WHEREAS, the Optionee is the holder of options to purchase shares of common stock of the Company ("Company Common Stock"), par value $0.01 per share (the "Common Stock Options"), as set forth on Exhibit A attached hereto;
WHEREAS, the Optionee has served as an employee or Director of the Company;
WHEREAS, the Company has entered into an Agreement and Plan of Merger with EXCO Resources, Inc., as amended and restated on December 4, 2003 (the "Merger Agreement");
WHEREAS, the Company desires to obtain your agreement, as the Optionee, to surrender the Common Stock Options in exchange for an amount representing the difference between the per share amount as stated in the Merger Agreement less the exercise price per share with respect to each of the Common Stock Options;
WHEREAS, the amount payable to the Optionee pursuant to the Merger Agreement is as specified in the column captioned "Consideration Payable to Holder" on Exhibit A designated as a total amount due.

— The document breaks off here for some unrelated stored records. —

/-- The checks of an atomic, and where it goes. -/
def atomicEff (d a : BitVec 6) (n due : Nat) (op : Nat → State → Nat → AccessOp) : Eff := fun c o s => do
  let p := sReg o c a.toNat
  let l ← access o c p n n winAtomic true
  if winOf p = 8 ∧ !(coreAt o c).b.hdrCkpt then flt codeIllegal
  else
    let held := winOf p == 8 && isProv o c && !locRetr o c l n
    let due := (coreAt o c).b.r.vcc + due
    if winOf p = 8 then globalAmo c o s d.toNat p l n due (op c o) held else land c o s (.s d.toNat) p l n due (op c o) held

section

variable {d a : BitVec 6} {n due : Nat} {op : Nat → State → Nat → AccessOp} {c : Nat} {o : State} {l : Loc}

theorem atomicEff_local (reached : Reaches o c (sReg o c a.toNat) n n winAtomic true l) (here : winOf (sReg o c a.toNat) ≠ 8) (s : State) :
    atomicEff d a n due op c o s = land c o s (.s d.toNat) (sReg o c a.toNat) l n ((coreAt o c).b.r.vcc + due) (op c o) false := by
  have place : access o c (sReg o c a.toNat) n n winAtomic true = .ok l := reached
  simp only [atomicEff, place, bind, Except.bind, here, false_and, if_false, beq_eq_false_iff_ne.2 here, Bool.false_and]

theorem atomicEff_global (reached : Reaches o c (sReg o c a.toNat) n n winAtomic true l) (global : winOf (sReg o c a.toNat) = 8)
    (ckpt : (coreAt o c).b.hdrCkpt = true) (first : keptAmo o c d.toNat = none) (s : State) :
    atomicEff d a n due op c o s = (do
      let u ← land c o s (.s d.toNat) (sReg o c a.toNat) l n ((coreAt o c).b.r.vcc + due) (op c o) (isProv o c && !locRetr o c l n)
      .ok (updBody u c keepLanding)) := by
  have place : access o c (sReg o c a.toNat) n n winAtomic true = .ok l := reached
  simp only [atomicEff, place, bind, Except.bind, global, ckpt, Bool.not_true, Bool.false_eq_true, and_false, if_false, if_true, beq_self_eq_true, Bool.true_and,
    globalAmo_first first]

end

theorem issuesAtomic {s : State} (h : Ready s) {i : Instr} {d a : BitVec 6} {l : Nat → Loc} {n due : Nat} {op : Nat → State → Nat → AccessOp}
    (hi : exec i s = runSlot 3 (atomicEff d a n due op) s) (atomic : ∀ q o id, isLoad (op q o id) = false)
    (reach : ∀ q ∈ issuers s, Reaches (settled s) q (sReg (settled s) q a.toNat) n n winAtomic true (l q) ∧ CanLand (settled s) q) :
    IssuesAtomic s i d a l n due op := by
  refine ⟨fun cluster => ?_, fun near => ?_, fun global => ?_, fun back => ?_⟩
  · refine issues_ok h hi (by decide) (fun q hq t => ?_) (fun q t c => detected_requested ..)
    obtain ⟨reached, room⟩ := reach q hq
    have window := cluster q hq
    rw [atomicEff_local reached (by omega), land_far room (atomic q _) (by omega)]
    rfl
  · refine issues_ok h hi (by decide) (fun q hq t => ?_) (fun q t c => ?_)
    · obtain ⟨reached, room⟩ := reach q hq
      obtain ⟨window, ready⟩ := near q hq
      rw [atomicEff_local reached (by omega), land_near room (atomic q _) (by omega) (isOwn_of_reaches reached (by omega)) ready]
    · split
      · exact detected_answered ..
      · exact detected_requested ..
  · refine issues_ok h hi (by decide) (fun q hq t => ?_) (fun q t c => ?_)
    · obtain ⟨reached, room⟩ := reach q hq
      obtain ⟨window, ckpt, first, goes⟩ := global q hq
      rw [atomicEff_global reached window ckpt first, goes, land_far room (atomic q _) (by omega)]
      rfl
    · rw [detected_updBody (f := keepLanding) (fun _ => rfl), detected_requested]
  · refine issues_own h (fun q t => (coreAt t q).b.holdQ.length < 64) hi (by decide) (fun q hq => (back q hq).2.2.2.2.2) (fun q hq t free => ?_) (fun q c t other free => ?_)
      (fun q t c => ?_)
    · obtain ⟨reached, room⟩ := reach q hq
      obtain ⟨window, ckpt, first, prov, outside, -⟩ := back q hq
      rw [atomicEff_global reached window ckpt first, prov, outside, land_far room (atomic q _) (by omega)]
      simp only [Bool.not_false, Bool.and_self, if_true]
      rw [holdIn_of_room (by rw [holdQ_awaiting]; exact free)]
      rfl
    · rw [core_updBody, if_neg other, heldBack, core_updBody, if_neg other, holdQ_awaiting]
      exact free
    · rw [detected_updBody (f := keepLanding) (fun _ => rfl), detected_heldBack, detected_awaiting]

/-- The bytes of an access whose width bit is `w`. -/
theorem accessWidth (w : BitVec 1) : (if w == 1 then 8 else 4) = if w = 1 then 8 else 4 := if_congr beq_iff_eq rfl rfl

theorem effAmo_eq (opc : Nat) (d a : BitVec 6) (w : BitVec 1) (f : BitVec 9) :
    effAmo opc d a w f = atomicEff d a (if w = 1 then 8 else 4) (8 * f.toNat) (fun c o id => .amo opc (w == 1) (sReg o c d.toNat) id) := by
  rw [← accessWidth]
  rfl

theorem effCas_eq (d a : BitVec 6) (w : BitVec 1) (r : BitVec 12) :
    effCas d a w r = atomicEff d a (if w = 1 then 8 else 4) r.toNat (fun c o id => .cas (w == 1) (sReg o c d.toNat) (sReg o c (d.toNat + 1)) id) := by
  rw [← accessWidth]
  rfl

theorem exec_amo {s : State} (h : Ready s) {i : Instr} {opc : Nat} {d a : BitVec 6} {w : BitVec 1} {f : BitVec 9} (hi : exec i s = runSlot 3 (effAmo opc d a w f) s)
    {l : Nat → Loc} (reach : ∀ q ∈ issuers s,
      Reaches (settled s) q (sReg (settled s) q a.toNat) (if w = 1 then 8 else 4) (if w = 1 then 8 else 4) winAtomic true (l q) ∧ CanLand (settled s) q) :
    IssuesAtomic s i d a l (if w = 1 then 8 else 4) (8 * f.toNat) (fun q o id => .amo opc (w == 1) (sReg o q d.toNat) id) :=
  issuesAtomic h (by rw [hi, effAmo_eq]) (fun _ _ _ => rfl) reach

/-- Settles O28: an atomic's window decides where it goes. -/
theorem atomicsRequestAndAnswer : Obligations.AtomicsRequestAndAnswer := by
  unfold Obligations.AtomicsRequestAndAnswer
  refine ⟨?_, ?_⟩
  · intro s d a w l h n issue
    refine ⟨fun f => ⟨exec_amo h (i := .amoAdd d a w f) rfl, exec_amo h (i := .amoAnd d a w f) rfl, exec_amo h (i := .amoOr d a w f) rfl,
      exec_amo h (i := .amoXor d a w f) rfl, exec_amo h (i := .amoMin d a w f) rfl, exec_amo h (i := .amoMax d a w f) rfl,
      exec_amo h (i := .amoMinu d a w f) rfl, exec_amo h (i := .amoMaxu d a w f) rfl, exec_amo h (i := .amoSwap d a w f) rfl,
      exec_amo h (i := .amoFadd d a f) (w := 0) rfl⟩, fun r => ?_⟩
    have cas : exec (.cas d a w r) s = runSlot 3 (effCas d a w r) s := rfl
    exact issuesAtomic h (by rw [cas, effCas_eq]) (fun _ _ _ => rfl)
  · intro w8 m b w x y hm
    obtain ⟨add, and, or, xor, swap, fadd⟩ := amoVal_combined (w8 := w8) (b := b) rfl hm
    obtain ⟨min, max, minu, maxu⟩ := amoVal_selected (w8 := w8) (b := b) rfl hm
    exact ⟨add, and, or, xor, min, max, minu, maxu, swap, fadd⟩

NOW, THEREFORE, in consideration of the mutual covenants and agreements contained herein, and for other good and valuable consideration, the receipt and sufficiency of which is hereby acknowledged, the parties to this Agreement agree as follows:
1. Waiver and Relinquishment of Rights. Effective as of the date hereof, but conditioned upon the receipt by the Optionee of the amount in cash (less applicable withholding taxes) listed in the column captioned "Consideration Payable to Holder" on Exhibit A, designated as a total amount due, the Optionee, on behalf of himself or herself and the Optionee's heirs, executors, administrators, successors and assigns, does hereby waive and relinquish any and all rights as the holder of the Common Stock Options or any other agreement or plan to acquire common stock of the Company, to which he or she now or hereafter may be entitled, against the Company, its affiliates and subsidiaries arising out of, in connection with or in any way related to the grant, exercise, conversion, ownership or holding of such options or rights at or prior to the date hereof.
Optionee hereby represents and warrants to Company that, except as otherwise indicated on Exhibit A, the Common Stock Options are the only agreements or understandings between Optionee and Company or any affiliate of the Company pertaining to the grant by Company (or any affiliate of Company) of any right, option or warrant to acquire (i) Company Common Stock or (ii) any other equity security of Company or any affiliate thereof; provided, however, that nothing in this Agreement shall be deemed a release or termination of any other agreement between Company and Optionee or any other rights under policies and benefits of the Company applicable to Optionee. All payments of consideration hereunder shall be subject to withholding for federal income taxes and FICA taxes, as applicable.
2. Reservation of Right to Exercise. Notwithstanding the foregoing, Optionee expressly reserves the right to exercise the Common Stock Options at any time prior to the payment to Optionee of the amount set forth on Exhibit A hereto.
3. Successors and Assigns. This Agreement shall be binding upon and shall inure to the benefit of and be enforceable by the parties and their respective heirs, executors, administrators, successors and assigns, including without limitation any corporate successor by merger or otherwise.
4. Amendment and Waiver. This Agreement may not be revoked, changed, modified or waived orally, except in writing executed by the party against whom the enforcement of the changed, modified or waived provision is sought.
5. Governing Law. This Agreement shall be governed and construed in accordance with the laws of the State of Delaware without giving effect to the principles of conflicts of laws of such State.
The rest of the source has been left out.